> Exercise prompt: In the listing below, write out exactly each line from the first through the one containing "R132: the delivery".
════════
-- ==== Sys2Proof/Machine/ResetCmds.lean ====
section
/-! DEFINITION. The three kinds of reset: PORT_RESET (R21, R46, R73, R99, R122, R132, R167), HUB_RESET (R34, R45, R72, R98, R121, R133,
R168, R182) and the reset pin (R181). -/

namespace Sys2Proof.Machine

/-! ## PORT_RESET, share by share (DESIGN CHOICE, log 19) -/

/-- R122: the frame store's share: the FILLING frame is released and the stray and duplicate counts become 0. -/
def Hub.portResetStore (p : Port) (h : Hub) : Hub :=
  let h1 := match h.store.filling? p with
    | some f => h.releaseFrame f.tag
    | none => h
  h1.modStore fun st => { st with strays := st.strays.set p 0, duplicates := st.duplicates.set p 0 }

/-- R73: the lens controller's share: the move is abandoned, the stack emptied and the overflow flag cleared. -/
def Hub.portResetLens (p : Port) (h : Hub) : Hub :=
  (h.abandon p).modLens p fun l => { l with stack := [], overflow := false }

/-- R132: the delivery arbiter's share: QUEUED frames leave the FIFO and are released; a SENDING head frame stays with its abort mark set,
which has no effect once its FRAME_CLOSE is granted. -/
def Hub.portResetDelivery (p : Port) (h : Hub) : Hub :=
  let d := h.delivery.get p
  let kept := if d.progress.isSome then d.fifo.take 1 else []
  let gone := d.fifo.drop kept.length
  let h1 := h.modDelivery p fun d =>
    { d with
      fifo := kept, progress := d.progress.map fun g => { g with abort := true }
      hold := false, delivered := 0, aborted := 0, lost := 0 }
  gone.foldl (fun h t => h.releaseFrame t) h1

/-- R46: the power record after PORT_RESET. -/
def Power.portReset (w : Power) : Power := { w.toOff with heldSurge := 0, retriesUsed := 0, overCount := 0 }

/-- R46: the power controller's share. -/
def Hub.portResetPower (p : Port) (h : Hub) : Hub := (h.modPower p Power.portReset).serveIfBelow h.reservedSum

/-- R21: the link record after PORT_RESET. -/
def Link.portReset (now : CellTime) (l : Link) : Link :=
  { l.toDown now with rate := .full, sinceUp := 0, total := 0, wordErrors := 0 }

/-- R21: the link unit's share; with no camera record the lens record is invalid (R73). -/
def Hub.portResetLink (p : Port) (h : Hub) : Hub :=
  let h1 := h.modLink p (Link.portReset h.now)
  let h2 := if (h.links.get p).state == .down then h1 else h1.linkChange p .reset
  h2.modLens p fun l => { l with record := none }

/-- R167: the echo locator's share: the port's job is removed with outcome ABORTED. The power controller finds the port OFF. -/
def Hub.portResetEcho (p : Port) (h : Hub) : Hub :=
  match h.echo.jobOf p with
  | none => h
  | some (k, averaging) =>
    let r := EchoResult.abortedJob k averaging h.now
    ((((h.modEcho fun e => e.remove p).storeResult p r).huntDone p r).lookForJob)

/-- R21: PORT_RESET is applied by every block before its reply enters the control queue. -/
def Hub.portReset (p : Port) (h : Hub) : Hub :=
  ((((((h.portResetStore p).endFlights p .power).portResetLens p).portResetDelivery p).portResetPower p).portResetLink
    p).portResetEcho p

/-- PORT_RESET (R21). -/
def execPortReset (c : Cmd) (s : State) : Result :=
  s.next (s.toHub.takeCommand 0x13 c (c.payload.length == 0) (withPort c fun p h => ⟨h.portReset p, .ok, []⟩))

/-! ## HUB_RESET, share by share (DEDUCED, log 20) -/

/-- R98: the scheduler's share. -/
def Hub.hubResetShot (h : Hub) : Hub := { h with shot := {} }

/-- R72: the lens controller's share: the list is emptied first, then every move is abandoned. -/
def Hub.hubResetLens (h : Hub) : Hub := allPorts.foldl (fun h p => h.abandon p) (h.setDeferred [])

/-- R121: the frame store's share. With 4096 pages free STORE_LOW is inactive. -/
def Hub.hubResetStore (h : Hub) : Hub := h.modStore fun st => { st with frames := [] }

/-- R133: the delivery arbiter's share. -/
def Hub.hubResetDelivery (h : Hub) : Hub :=
  { h with
    delivery := h.delivery.map fun d => { d with fifo := [], progress := none, hold := false }
    rotation := allPorts }

/-- R168: the echo locator's share for one port. -/
def Hub.hubResetEchoPort (p : Port) (h : Hub) : Hub :=
  match h.echo.jobOf p with
  | none => h
  | some (k, averaging) =>
    let h1 := (h.modEcho fun e => e.remove p).storeResult p (EchoResult.abortedJob k averaging h.now)
    if k = .auto then h1.autoResult p false else h1

/-- R168: the echo locator's share. -/
def Hub.hubResetEcho (h : Hub) : Hub := allPorts.foldl (fun h p => h.hubResetEchoPort p) h

/-- R45: a power record after HUB_RESET. -/
def Power.hubReset (w : Power) : Power :=
  let w1 := { w with heldSurge := 0 }
  if w.state == .hunt then { w1 with state := .off, restore := false } else w1

/-- R45: the power controller's share. The deferred move list is empty, so no serving follows. -/
def Hub.hubResetPower (h : Hub) : Hub := { h with power := h.power.map Power.hubReset }

/-- The link units' share (01, the table before R8): waiting TRIGGER and LENS_MOVE words are removed. -/
def Hub.hubResetLink (h : Hub) : Hub :=
  { h with links := h.links.map fun l => { l with words := l.words.filter fun w => w.sameKind (.retrain .full) } }

/-- R182: the uplink controller's share, before the reply enters: control records are discarded, less the one in transmission, which
completes; an image record in transmission no longer names its frame (R133). -/
def Uplink.hubReset (u : Uplink) : Uplink :=
  match u.tx with
  | some .control => { u with queue := u.queue.take 1 }
  | some (.image _ closing r) => { u with queue := [], tx := some (.image none closing r) }
  | none => { u with queue := [] }

/-- R182, R190: HUB_RESET. The router's entries return to their defaults first, so firings in the shares are discarded. -/
def Hub.hubReset (h : Hub) : Hub :=
  ((((((((h.modRouter fun _ => {}).hubResetShot).hubResetLens).hubResetStore).hubResetDelivery).hubResetEcho).hubResetPower
    ).hubResetLink).modUplink Uplink.hubReset

/-- HUB_RESET (R182). -/
def execHubReset (c : Cmd) (s : State) : Result :=
  s.next (s.toHub.takeCommand 0x80 c (c.payload.length == 0) fun h => ⟨h.hubReset, .ok, []⟩)

/-! ## The reset pin -/

/-- R181: every block in its pin-reset state. What the manual gives no reset value stays: the levels at the encoder inputs (DESIGN CHOICE,
log 15) and the contents of the DRAM (R100, DESIGN CHOICE, log 14). -/
def Hub.pinReset (h : Hub) : Hub :=
  { Hub.reset with
    time := { phaseA := h.time.phaseA, phaseB := h.time.phaseB }
    store := { dram := h.store.dram }
    draws := h.draws }

/-- PIN_RESET (R181). -/
def execPinReset (s : State) : Result := s.next s.toHub.pinReset

end Sys2Proof.Machine
end

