-- ==== Sys2Proof/Machine/RecordCmds.lean ====
section
/-! DEFINITION. Records as the link delivers them (R171, R172): the front door of the uplink, RECORD_DISCARD and BAD_KIND_RECORD, and
the µs that passes while no command waits. -/

namespace Sys2Proof.Machine

/-! ## By kind -/

/-- R172, check 1: a record whose kind byte is not a command kind is refused with BAD_KIND. -/
def badKind (kind : Byte) (c : Cmd) (s : State) : Result :=
  s.next (s.toHub.takeCommand kind.toNat c true (refuse .badKind))

/-- R172, R192: a record that passed the checks of R171 is taken by its kind. -/
def takeByKind (kind : Byte) (c : Cmd) (s : State) : Result :=
  match kind.toNat with
  | 0x10 => execLinkRetrain c s
  | 0x11 => execLinkSetup c s
  | 0x12 => execPortInfo c s
  | 0x13 => execPortReset c s
  | 0x20 => execPowerOn c s
  | 0x21 => execPowerOff c s
  | 0x22 => execPowerSetup c s
  | 0x23 => execBudgetSet c s
  | 0x24 => execPowerStatus c s
  | 0x30 => execPresetWrite c s
  | 0x31 => execPresetRead c s
  | 0x32 => execPresetGo c s
  | 0x33 => execLensPush c s
  | 0x34 => execLensPop c s
  | 0x35 => execLensMove c s
  | 0x36 => execLensSetup c s
  | 0x37 => execLensStatus c s
  | 0x40 => execSlotWrite c s
  | 0x41 => execTableHeader c s
  | 0x42 => execTableCommit c s
  | 0x43 => execTableRead c s
  | 0x44 => execCycleRun c s
  | 0x45 => execCycleFire c s
  | 0x46 => execCycleStop c s
  | 0x47 => execCycleStatus c s
  | 0x48 => execTimeSet c s
  | 0x49 => execTimeRead c s
  | 0x50 => execStoreSetup c s
  | 0x51 => execStoreStatus c s
  | 0x52 => execImageHold c s
  | 0x53 => execImageResume c s
  | 0x54 => execDeliveryStatus c s
  | 0x60 => execPose c s
  | 0x61 => execZoneSetup c s
  | 0x62 => execZoneRead c s
  | 0x63 => execZoneClear c s
  | 0x70 => execEchoSetup c s
  | 0x71 => execCableMapWrite c s
  | 0x72 => execCableMapRead c s
  | 0x73 => execBaselineLearn c s
  | 0x74 => execBaselineWrite c s
  | 0x75 => execBaselineRead c s
  | 0x76 => execEchoResult c s
  | 0x77 => execHunt c s
  | 0x80 => execHubReset c s
  | 0x81 => execIdentify c s
  | 0x82 => execUplinkStatus c s
  | 0x83 => execRouteSet c s
  | 0x84 => execRouteRead c s
  | 0x85 => execEventAck c s
  | _ => badKind kind c s

/-! ## The front door -/

/-- The payload length a record's header states (R192). -/
def statedLength (raw : List Byte) : Nat := u16At raw 4

/-- R171, checks 2 and 3: the length and the CRC. -/
def rawFault (raw : List Byte) : Option DiscardCause :=
  let n := statedLength raw
  if Config.maxPayload < n || raw.length != n + 8 then some .length
  else if (crc16 (raw.take (n + 6))).toNat != u16At raw (n + 6) then some .crc
  else none

/-- The command fields of a whole record (R192). -/
def Cmd.ofRaw (raw : List Byte) : Cmd := ⟨raw.getD 1 0, bv16At raw 2, (raw.drop 6).take (statedLength raw)⟩

/-- RECORD_DISCARD (R171): a whole record as the link delivered it. With the uplink DOWN none is delivered; without a credit, with a bad
length or a bad CRC it is discarded; one that passes is the command it spells (DESIGN CHOICE, log 5). -/
def execRecordDiscard (raw : List Byte) (s : State) : Result :=
  if !s.uplink.up then s.next s.toHub
  else if s.uplink.credits = 0 then s.next (s.toHub.discard .noCredit).finish
  else match rawFault raw with
    | some cause => s.next (s.toHub.discard cause).finish
    | none => takeByKind (raw.getD 0 0) (Cmd.ofRaw raw) s

/-- BAD_KIND_RECORD (R172): one whose kind is a command kind after all is that command (DESIGN CHOICE, log 5). -/
def execBadKindRecord (kind : Byte) (c : Cmd) (s : State) : Result := takeByKind kind c s

/-! ## Idle time -/

/-- While no command waits, 1 µs passes (R97; DESIGN CHOICE, log 1). -/
def idle (s : State) : Result := s.next (s.toHub.elapse 1)

end Sys2Proof.Machine
end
════════
> Response below:
-- ==== Sys2Proof/Machine/ResetCmds.lean ====
section
/-! DEFINITION. The three kinds of reset: PORT_RESET (R21, R46, R73, R99, R122, R132, R167), HUB_RESET (R34, R45, R72, R98, R121, R133,
R168, R182) and the reset pin (R181). -/

namespace Sys2Proof.Machine

/-! ## PORT_RESET, share by share (DESIGN CHOICE, log 19) -/

/-- R122: the frame store's share: the FILLING frame is released and the stray and duplicate counts become 0. -/
def Hub.portResetStore (p : Port) (h : Hub) : Hub :=
  let h1 := match h.store.filling? p with
    | some f => h.releaseFrame f.tag
    | none => h
  h1.modStore fun st => { st with strays := st.strays.set p 0, duplicates := st.duplicates.set p 0 }

/-- R73: the lens controller's share: the move is abandoned, the stack emptied and the overflow flag cleared. -/
def Hub.portResetLens (p : Port) (h : Hub) : Hub :=
  (h.abandon p).modLens p fun l => { l with stack := [], overflow := false }

/-- R132: the delivery arbiter's share: QUEUED frames leave the FIFO and are released; a SENDING head frame stays with its abort mark set,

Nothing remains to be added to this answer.